Science 37 Significantly Boosts Enrollment in GSK's Phase 3 PBC Trial Through Decentralized Approach

• Science 37 facilitated nearly half of the U.S. enrollment for GSK's Phase 3 trial on primary biliary cholangitis (PBC) using a direct-to-participant approach.
• The decentralized trial design addressed challenges of rare disease research by expanding geographic access and reducing patient burden.
• GSK leveraged Science 37's innovative services to reach patients in rural areas, overcoming barriers related to travel and frequent site visits.
• The trial achieved an 82.3% completion rate for Part A, demonstrating the effectiveness of at-home participation in evaluating the investigational drug.

GSK's Phase 3 trial for an investigational medicine targeting cholestatic pruritus in primary biliary cholangitis (PBC) saw a significant boost in U.S. enrollment, thanks to Science 37's decentralized trial approach. Science 37 contributed 47% of the U.S. participants needed for the global study, which required 230 participants.

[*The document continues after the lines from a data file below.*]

-- ==== Sys2Proof/Certificates/Slice0/Obligations.lean ====
section
/-! DEFINITION. The statements about the model, each a proposition named for what it states. -/

open Sys2Proof Sys2Proof.Machine

/-! ## The step, and the whole part -/

/-- A step takes the command at the front of the queue and deals with it on the queue's rest.
The order of the queue is the order in which events come, and it is the sender's (log 23). -/
def Obligations.StepTakesFront : Prop :=
  ∀ (i : Instr) (rest : List Instr) (s : State), s.pending = i :: rest → step s = exec i { s with pending := rest }

/-- STREET_TIME_TICK advances street time by one, from 4,294,967,295 to 0, and changes nothing else. The step on an empty queue is
the model's choice (log 1, log 21, log 27, log 30): the first frame after a reset starts at once; otherwise one millisecond passes on
every measure of time and on every timer, everything else stands, and exactly the events that then fall due are queued, each once. -/
def Obligations.IdleStepAndStreetTimeTick : Prop :=
  (∀ s : State, ∃ t, exec .streetTimeTick s = .next t ∧
    t = { s with store := { s.store with streetTime := t.store.streetTime } } ∧
    t.store.streetTime.toNat = (s.store.streetTime.toNat + 1) % 4294967296) ∧
  ∀ s : State, s.pending = [] →
    (s.bus.firstFrame = true → step s = .next { s with pending := [.frameStart] }) ∧
    (s.bus.firstFrame = false → ∃ t, step s = .next t ∧
      t = { s with
            table := { s.table with records := t.table.records }
            aspects := t.aspects
            holds := { s.holds with timer := s.holds.timer.map fun x => x - 1, expiryLapsed := false }
            cues := { s.cues with corners := t.cues.corners, speech := t.cues.speech }
            bus := { s.bus with frameTime := s.bus.frameTime + 1 }
            subTime := (s.subTime + 1) % 100
            pending := t.pending } ∧
      (∀ i, look s.table.records i = none → look t.table.records i = none) ∧
      (∀ i r, look s.table.records i = some r →
        (∀ n, r.state = .granted n → look t.table.records i = some { r with state := .granted (n - 1) }) ∧
        (r.state.isGranted = false → look t.table.records i = some r)) ∧
      (∀ c, look t.aspects c = { look s.aspects c with
        wSteady := (look s.aspects c).wSteady + 1, dSteady := (look s.aspects c).dSteady + 1,
        undecodable := (look s.aspects c).undecodable.map fun m => { m with time := m.time + 1 }
        limitLapsed := false }) ∧
      (∀ k, look t.cues.corners k = { look s.cues.corners k with elapsed := (look s.cues.corners k).elapsed + 1 }) ∧
      (∀ k, (look t.cues.speech k).queue = (look s.cues.speech k).queue ∧ (look t.cues.speech k).limitLapsed = false ∧
        ((look s.cues.speech k).channel = .idle → (look t.cues.speech k).channel = .idle) ∧
        (∀ e since n, (look s.cues.speech k).channel = .playing e since n →
          (look t.cues.speech k).channel = .playing e (since + 1) n) ∧
        ∀ n, (look s.cues.speech k).channel = .gap n → (look t.cues.speech k).channel = .gap (n - 1)) ∧
      t.pending.Nodup ∧
      (∀ i ∈ t.pending, i = .streetTimeTick ∨ i = .missedSlot ∨ (∃ c l m, i = .steadyTimeReached c l m) ∨
        (∃ c, i = .undecodableLimit c ∨ i = .grantWindowExpiry c) ∨ i = .softwareHoldExpiry ∨
        (∃ k, i = .gapEnd k ∨ i = .playLimit k ∨ i = .samplePoint k ∨ i = .periodStart k) ∨ i = .frameStart ∨
        ∃ j, i = .stationSlot j) ∧
      (Instr.streetTimeTick ∈ t.pending ↔ t.subTime = 0) ∧
      (Instr.missedSlot ∈ t.pending ↔ t.bus.frameTime % 2 = 0 ∧ ∃ x, t.bus.slot = some x ∧ x.settled = false) ∧
      (∀ c l m, Instr.steadyTimeReached c l m ∈ t.pending ↔
        (if l = .walk then (look t.aspects c).wSteady else (look t.aspects c).dSteady) =
          if m = .settle then (s.store.crossing c).settle else 1500) ∧
      (∀ c, Instr.undecodableLimit c ∈ t.pending ↔
        ∃ m, (look t.aspects c).undecodable = some m ∧ 3000 ≤ m.time ∧ m.acted = false) ∧
      (∀ c, Instr.grantWindowExpiry c ∈ t.pending ↔
        ∃ i r, look t.table.records i = some r ∧ r.crossing = c ∧ r.state = .granted 0) ∧
      (Instr.softwareHoldExpiry ∈ t.pending ↔ t.holds.timer = some 0) ∧
      (∀ k, Instr.gapEnd k ∈ t.pending ↔ (look t.cues.speech k).channel = .gap 0) ∧
      (∀ k, Instr.playLimit k ∈ t.pending ↔
        ∃ e since n, (look t.cues.speech k).channel = .playing e since n ∧ 20000 ≤ since) ∧
      (∀ k, Instr.samplePoint k ∈ t.pending ↔ (look t.cues.corners k).samplePassed = false ∧
        (look t.cues.corners k).offset ≤ (look t.cues.corners k).elapsed) ∧
      (∀ k, Instr.periodStart k ∈ t.pending ↔ (look t.cues.corners k).period ≤ (look t.cues.corners k).elapsed) ∧
      (Instr.frameStart ∈ t.pending ↔ 2 * (t.bus.frameLength + 1) ≤ t.bus.frameTime) ∧
      ∀ j : Station, Instr.stationSlot j ∈ t.pending ↔
        t.bus.frameTime < 2 * (t.bus.frameLength + 1) ∧ t.bus.frameTime = 2 * (j.val + 1))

Overcoming Enrollment Challenges in Rare Disease Research

Recognizing the difficulties in recruiting for rare disease studies, GSK adopted an innovative strategy to broaden trial access. Science 37's Direct-to-Participant Site solution allowed patients to participate from their homes, mitigating challenges like fatigue and the need for frequent site visits. This approach was particularly beneficial for patients in rural areas who would otherwise need to travel long distances to traditional clinical sites.

Brandon Maggio, Global Head of Digital Operations & Process Optimization at GSK, stated, "Science 37’s innovative services meant we could bring the trial to the homes or neighborhoods of patients in rural areas who would typically have to travel hundreds of miles to the nearest clinical site, which may otherwise have been a barrier to participating."

Enhancing Patient Experience and Data Collection

Science 37's capabilities enabled screening across most U.S. states, including areas without traditional brick-and-mortar sites. The platform also allowed participants at risk of dropping out from traditional sites to transition to an at-home trial experience, ensuring study continuity. This strategy resulted in an 82.3% completion rate for Part A of the trial, a critical phase for assessing the investigational drug's initial effects compared to placebo.

The Impact of Decentralized Trials

Dr. Debra Weinstein, VP of Internal Medicine and Principal Investigator at Science 37, emphasized the value of decentralized trials in rare disease research: "The enhanced access of a decentralized approach becomes invaluable when sponsors are dealing with small patient populations that are widely dispersed across countries or even continents."

The success of this collaboration underscores the potential of decentralized trials to improve patient access and engagement, ultimately accelerating clinical research in rare diseases.